The Co-operative College has announced that Simon Parkinson will be joining as Principal and Chief Executive designate at the start of March, and taking over the role of CEP in April. Simon has spent the past 16 years working at Royal Mencap Society, the country’s leading charity for people with learning disabilities, most recently as the Director of External Relations and Communities. Simon was responsible for both building and supporting the membership of Royal Mencap Society and leading their specialist education, learning and work provision.
Simon grew up in Salford and attended both Salford University and Warwick University. He has a Masters degree in Public Administration and now lives in Slaithwaite, West Yorkshire. His two daughters attend Honley High School, a co-operative Trust, where he is a governor. Simon will be using both Twitter (@SimonParkinson6) and Linked In as a way of promoting the work of the College.
Simon said: “I am excited by the opportunity to lead the Co-operative College through the next stage of its journey and I am looking forward to meeting as many people as possible in the co-operative movement and understanding how the College can continue to help support the work of the movement. I would like to acknowledge the great job that my predecessor, Mervyn Wilson, has done over many years at the College. Everyone at the College wishes him well for the future.”
Mervyn Wilson, who retires as Principal and Chief Executive at the end of March after a long career in the co-operative movement, added: “After more than twenty years at the College, with over fourteen of those as Principal, I am pleased to have a successor who has a foot both in and outside of the co-operative movement. I am confident that I am leaving the College with a very capable team, and that Simon has the experience, expertise and enthusiasm to build on the College’s work for the future.”
Nigel Todd, the Chair of the College’s Trustees, who oversaw the recruitment process, said: “We’re delighted with the appointment of Simon Parkinson. He will be joining us at a point when the Co-operative College embarks on a new and exciting phase in its long history, becoming an educational co-operative in its own right. Simon’s background in a national, membership-based voluntary organisation, and his awareness of the co-operative movement, are tremendous assets to bring to the role of Principal and Chief Executive.”

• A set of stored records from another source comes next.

-- ==== Sys2Proof/Laws/Operands.lean ====
section
/-! SUPPORT. The checks on the length registers (R190, R217) and the IV operand (R175), as statements
about numbers. -/

namespace Sys2Proof.Laws

open Sys2Proof.Machine

theorem keyLenOk_iff (s : State) : keyLenOk s = true ↔ s.keylen = 16#32 := by simp [keyLenOk]

theorem ivLenOk_iff (s : State) : ivLenOk s = true ↔ s.ivlen = 12#32 ∨ s.ivlen = 16#32 := by
  simp [ivLenOk]

theorem aadTooLong_iff (s : State) : aadTooLong s = true ↔ s.cfgAadMax.toNat < s.aadlen.toNat :=
  decide_eq_true_iff

theorem inTooLong_iff (s : State) : inTooLong s = true ↔ s.cfgMsgMax.toNat + 16 < s.inlen.toNat :=
  decide_eq_true_iff

theorem plainTooLong_iff (s : State) :
    plainTooLong s = true ↔ s.cfgMsgMax.toNat < s.inlen.toNat :=
  decide_eq_true_iff

/-- `AEAD_ENC` passes its checks exactly on legal lengths (R190). -/
theorem encArgError_eq_none (s : State) : encArgError s = none ↔
    s.keylen = 16#32 ∧ (s.ivlen = 12#32 ∨ s.ivlen = 16#32) ∧
    s.aadlen.toNat ≤ s.cfgAadMax.toNat ∧ s.inlen.toNat ≤ s.cfgMsgMax.toNat := by
  rw [← keyLenOk_iff, ← ivLenOk_iff, ← Nat.not_lt, ← aadTooLong_iff, ← Nat.not_lt, ← plainTooLong_iff,
    encArgError]
  cases keyLenOk s <;> cases ivLenOk s <;> cases aadTooLong s <;> cases plainTooLong s <;> simp

/-- `AEAD_DEC` passes its checks exactly on legal lengths (R190). -/
theorem decArgError_eq_none (s : State) : decArgError s = none ↔
    s.keylen = 16#32 ∧ (s.ivlen = 12#32 ∨ s.ivlen = 16#32) ∧ 16 ≤ s.inlen.toNat ∧
    s.aadlen.toNat ≤ s.cfgAadMax.toNat ∧ s.inlen.toNat ≤ s.cfgMsgMax.toNat + 16 := by
  rw [← keyLenOk_iff, ← ivLenOk_iff, ← Nat.not_lt (b := 16), ← Nat.not_lt (b := s.aadlen.toNat),
    ← aadTooLong_iff, ← Nat.not_lt (b := s.inlen.toNat), ← inTooLong_iff, decArgError]
  by_cases h : s.inlen.toNat < 16 <;>
  cases keyLenOk s <;> cases ivLenOk s <;> cases aadTooLong s <;> cases inTooLong s <;> simp [h]

/-- The first `n` bytes of a block. -/
theorem getD_take_blockBytes (B : Block) (n i : Nat) (h : i < n) (hi : i < 16) :
    ((blockBytes B).take n).getD i 0#8 = blockByte B i := by
  rw [← getD_blockBytes B i hi]
  simp [List.getD_eq_getElem?_getD, h]

/-- The bits of a block whose last word was replaced. -/
theorem getLsbD_lastWord (B : Block) (w : Word) (q : Nat) (hq : q < 128) :
    (blockOfWords (word B 0) (word B 1) (word B 2) w).getLsbD q =
      if q < 32 then w.getLsbD q else B.getLsbD q := by
  simp only [word, blockOfWords, BitVec.getLsbD_extractLsb', BitVec.getLsbD_append]
  rcases (by omega : q < 32 ∨ (32 ≤ q ∧ q < 64) ∨ (64 ≤ q ∧ q < 96) ∨ 96 ≤ q) with h | h | h | h
  · simp [h]
  · simp [show ¬ q < 32 by omega, show q - 32 < 32 by omega, show 32 + (q - 32) = q by omega]
  · simp [show ¬ q < 32 by omega, show ¬ q - 32 < 32 by omega, show q - 32 - 32 < 32 by omega,
      show 64 + (q - 32 - 32) = q by omega]
  · simp [show ¬ q < 32 by omega, show ¬ q - 32 < 32 by omega, show ¬ q - 32 - 32 < 32 by omega,
      show q - 32 - 32 - 32 < 32 by omega, show 96 + (q - 32 - 32 - 32) = q by omega]

/-- The bytes of a block whose last word was replaced. -/
theorem blockByte_lastWord (B : Block) (w : Word) (i : Nat) (hi : i < 16) :
    blockByte (blockOfWords (word B 0) (word B 1) (word B 2) w) i =
      if i < 12 then blockByte B i else wordByte w (i - 12) := by
  apply BitVec.eq_of_getLsbD_eq
  intro k hk
  rw [getLsbD_blockByte, getLsbD_lastWord _ _ _ (by omega)]
  by_cases h : i < 12
  · rw [if_neg (by omega), if_pos h, getLsbD_blockByte]
  · rw [if_pos (by omega), if_neg h, getLsbD_wordByte, show 3 - (i - 12) = 15 - i by omega]

/-- The initial counter block of a 16-byte IV (R175). -/
theorem ivJ0_sixteen (s : State) (h : s.ivlen = 16#32) : ivJ0 s = some s.iv := by
  have ho : ivOperand s = (blockBytes s.iv).take 16 := by rw [ivOperand, h]; rfl
  have hl : ((blockBytes s.iv).take 16).length = 16 := by simp
  rw [ivJ0, if_pos ((ivLenOk_iff s).2 (.inr h)), ho, deriveJ0, hl, if_neg (by decide), if_pos rfl]
  congr 1
  apply block_ext
  intro i hi
  rw [blockByte_blockOfBytes _ _ hi, getD_take_blockBytes _ _ _ hi hi]

/-- The first twelve bytes of a block followed by 0x00000001 (R175). -/
theorem blockOfBytes_take_twelve (B : Block) :
    blockOfBytes ((blockBytes B).take 12 ++ [0x00#8, 0x00#8, 0x00#8, 0x01#8]) =
      blockOfWords (word B 0) (word B 1) (word B 2) 0x00000001#32 := by
  have hl : ((blockBytes B).take 12).length = 12 := by simp
  have key : ∀ j < 4, [0x00#8, 0x00#8, 0x00#8, 0x01#8].getD j 0#8 = wordByte 0x00000001#32 j := by
    decide
  apply block_ext
  intro i hi
  rw [blockByte_blockOfBytes _ _ hi, blockByte_lastWord _ _ _ hi]
  by_cases h : i < 12
  · rw [if_pos h, List.getD_append _ _ _ _ (by omega), getD_take_blockBytes _ _ _ h hi]
  · rw [if_neg h, List.getD_append_right _ _ _ _ (by omega), hl, key _ (by omega)]

/-- The initial counter block of a 12-byte IV (R175). -/
theorem ivJ0_twelve (s : State) (h : s.ivlen = 12#32) :
    ivJ0 s = some (blockOfWords (word s.iv 0) (word s.iv 1) (word s.iv 2) 0x00000001#32) := by
  have ho : ivOperand s = (blockBytes s.iv).take 12 := by rw [ivOperand, h]; rfl
  have hl : ((blockBytes s.iv).take 12).length = 12 := by simp
  rw [ivJ0, if_pos ((ivLenOk_iff s).2 (.inl h)), ho, deriveJ0, hl, if_pos rfl,
    blockOfBytes_take_twelve]

/-- Any other length gives no initial counter block (R176). -/
theorem ivJ0_other (s : State) (h12 : s.ivlen ≠ 12#32) (h16 : s.ivlen ≠ 16#32) : ivJ0 s = none := by
  rw [ivJ0, if_neg]
  rw [ivLenOk_iff]
  tauto

end Sys2Proof.Laws
end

In addition, Dr Cilla Ross, the College’s current Co-operative Learning & Development Manager, will become Vice-Principal following the retirement of current Vice-Principal – Co-operative Education and Research, Dr Linda Shaw. Linda is another long-serving member of College staff, who joined soon after the College returned to Manchester from Leicestershire in 2001. Cilla Ross trained as a historian and has a background working in higher, adult and trade union education. Before joining the College as a staff member in 2014 Cilla had previously worked as a College associate, delivering programmes for Twin Trading in Ghana and Tanzania on behalf of the College as well as co-managing a number of projects in East Africa.
Cilla commented: “This role will allow me to build on the skills, knowledge and experience I have developed through my very diverse background in education and research. This has stretched across a passionate commitment to values-driven education, whether community, trade union or higher education, and my job has always been to be a bridge between those things. I am a non-traditional educator and researcher and I have always wanted to work in social movements due my interest in change and empowerment, so this role is a natural progression for me.”
She added: ”We are at an incredible moment for co-operative ideas and the movement, with both policy change and the repositioning of co-operative thinking as the movement is rebuilt after recent crises. We know globally how important the co-operative movement is and the College can play a critical role in enhancing its renewal in the UK as the movement responds to change and refreshes itself. ”
Mervyn Wilson commented: “The College has a strong team in place, which builds on its existing strength and depth. This means that the College can lose some veterans but retain the institutional and residual knowledge which has been built up over its long history. With the College centenary fast-approaching, and with a far more diverse co-operative sector than that at the time when I joined the College, there are now major opportunities for Simon and the team to seize.”